1.To achieve high recall rate, anchor-based detectors are required to densely place anchor boxes on the input image. For example, more than 40K anchor boxes are needed in DSSD [6], 100K in RetinaNet [7], and 180K in feature pyramid networks (FPNs) [10] for images with short side length of 800. Most of these anchor boxes are labeled as negative samples during training; thus, the excessive negative samples aggravate the imbalance between positive and negative samples in training.
2.When computing the intersection over union (IoU) scores between all the anchor boxes and ground-truth boxes during training, the massive number of anchor boxes would also cause the surge of computation and memory consumption, lowering training speed [7].
3.The detection performance is greatly vulnerable to the size, aspect ratio, and number of anchor boxes as these hyperparameters need to be carefully tuned in anchor-based detectors [11]; thus, the training results are affected by human experience factors.

To solve the above problems, some algorithms have been improved.
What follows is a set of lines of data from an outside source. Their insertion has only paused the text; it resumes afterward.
-- ==== Sys2Proof/Machine/ModColl.lean ====
section
/-! DEFINITION. Collectives at a module: groups and contexts (R151, R152, R178), names and sequence slots (R153 to R155), the
checks of collective packets (R168), pieces and their Windrow cells (R164, R219, R220, R227), results and their delivery
(R163, R171), trees across racks (R167, R170), lateness (R177). -/

namespace Sys2Proof.Machine

/-! ### Groups and contexts (R151, R152) -/

/-- A group entry at its reset value. -/
def Group.reset : Group where
  v := false
  job := 0
  members := 0
  rackMask := 0
  lateness := false
  firstSeq := 0
  table := []
  ctxs := []
  progs := []
  base := 0
  slots := []

/-- A context at its reset value. -/
def CContext.reset : CContext where
  v := false
  op := 0
  order := 0
  word := 0
  k := 1

def State.group (s : State) (i : Nat) : Group := tabGetD s.mod.groups i Group.reset

def State.setGroup (s : State) (i : Nat) (g : Group) : State :=
  s.modMod fun m => { m with groups := tabPut m.groups i g Group.reset }

def Group.ctx (g : Group) (c : Nat) : CContext := tabGetD g.ctxs c CContext.reset

/-- The program block of a context; zero where none is held. -/
def Group.prog (g : Group) (c : Nat) : List Byte := tabGetD g.progs c (List.replicate 192 0#8)

/-- The layout of a group entry, and its Reserved field. -/
def groupOf (w : Nat) : Group × Nat :=
  ({ Group.reset with v := bit w 127, job := bits w 126 111, members := bits w 110 99, rackMask := bits w 98 83,
                      lateness := bit w 82, firstSeq := bits w 81 50 }, bits w 49 0)

def Group.word (g : Group) : Nat :=
  ofBool g.v * 2 ^ 127 + g.job * 2 ^ 111 + g.members * 2 ^ 99 + g.rackMask * 2 ^ 83 + ofBool g.lateness * 2 ^ 82 +
    g.firstSeq * 2 ^ 50

/-- The layout of a context entry, and its Reserved field. -/
def contextOf (w : Nat) : CContext × Nat :=
  ({ v := bit w 127, op := bits w 126 123, order := bits w 122 119, word := bits w 118 87, k := bits w 86 79 + 1 },
   bits w 78 0)

def CContext.bits_ (c : CContext) : Nat :=
  ofBool c.v * 2 ^ 127 + c.op * 2 ^ 123 + c.order * 2 ^ 119 + c.word * 2 ^ 87 + (c.k - 1) * 2 ^ 79

/-- R152: a member table's own words: nodes 0 to 511, bits [11:10] zero, no member twice. -/
def tableWordsOk (t : List Nat) : Bool :=
  t.all (fun w => bits w 11 10 == 0 && decide (bits w 9 0 < 512)) && t.eraseDups.length == t.length

/-- R152: a member table against its group entry. -/
def Group.tableOk (g : Group) : Bool :=
  g.table.length == g.members + 1 && g.table.all (fun w => bit g.rackMask (bits w 15 12)) &&
  (List.range 16).all fun q => !bit g.rackMask q || g.table.any fun w => bits w 15 12 == q

/-- R318: has the job enabled in-switch reduction? -/
def State.reduces (s : State) (job : Nat) : Bool :=
  match tabGet s.mod.slices job with
  | some e => e.v && e.reduce
  | none => false

/-- R152: a context against R129, R148, its operation's row and what its job has enabled. -/
def State.contextOk (s : State) (g : Group) (c : CContext) (block : List Byte) : Bool :=
  let a := aword c.word
  let plain := a.mode == 0 && a.input == a.output && a.rnd == 0 && !a.sat && !a.prog
  let one := g.rackMask != 0 && g.rackMask &&& (g.rackMask - 1) == 0
  decide (c.op ≤ 5 ∧ c.order ≤ 8) && (c.op == 4 || c.k == 1) &&
  (match c.op with
   | 0 => a.ok && s.reduces g.job && (!a.prog || progOk a block)
   | 1 | 2 => a.ok && plain
   | 3 => c.word == 0
   | 4 => a.ok && plain && a.input == 0 && s.reduces g.job
   | _ => c.word == 0 && one)

/-- R152: is a slot of the group not Free? -/
def Group.busy (g : Group) : Bool := !g.slots.isEmpty

/-- R151, R152: GROUP_ENTRY_WRITE. An entry written back to Job ID 0x0000 with V clear needs no slice. -/
def State.groupWrite (s : State) (i : Nat) (val : List Byte) : Nat × State :=
  let n := groupOf (beNat val)
  let old := s.group i
  let new := { old with v := n.1.v, job := n.1.job, members := n.1.members, rackMask := n.1.rackMask, lateness := n.1.lateness,
                        firstSeq := n.1.firstSeq, base := if n.1.v && !old.v then n.1.firstSeq else old.base }
  if val.length ≠ 16 ∨ n.2 ≠ 0 ∨ ((n.1.v ∨ n.1.job ≠ 0) ∧ ¬ s.hasSlice n.1.job) ∨
      (n.1.v ∧ (¬ new.tableOk ∨ new.ctxs.any fun c => c.2.v && !s.contextOk new c.2 (new.prog c.1))) then (stRange, s)
  else if old.busy then (stBusy, s)
  else (stOk, s.setGroup i new)

/-- The 16-bit words of a member table. -/
def tableOf (val : List Byte) : List Nat := (List.range (val.length / 2)).map fun i => beNat (sliceBytes val (2 * i) 2)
For example, FCOS [11] algorithm directly predicts a 4D vector plus a category at each spatial location of each layer’s feature map. As shown in Fig. 1(a), the 4D vector represents the distance from the pixel point to the four borders. Besides, OaP [12] algorithm presents the target by its center point and then regresses some attributes of the target at the center point. As shown in Fig. 1(b), this algorithm turns the object detection problem into a standard key point estimation problem. In the algorithm, a heatmap of an image input into the full convolution network is obtained. The peak point of the heatmap is the center point, and the width and height of the target are predicted by position of the peak point of each feature map. Classified supervised learning is adopted for model training, and reasoning is only a single forward propagation network without postprocessing such as NMS.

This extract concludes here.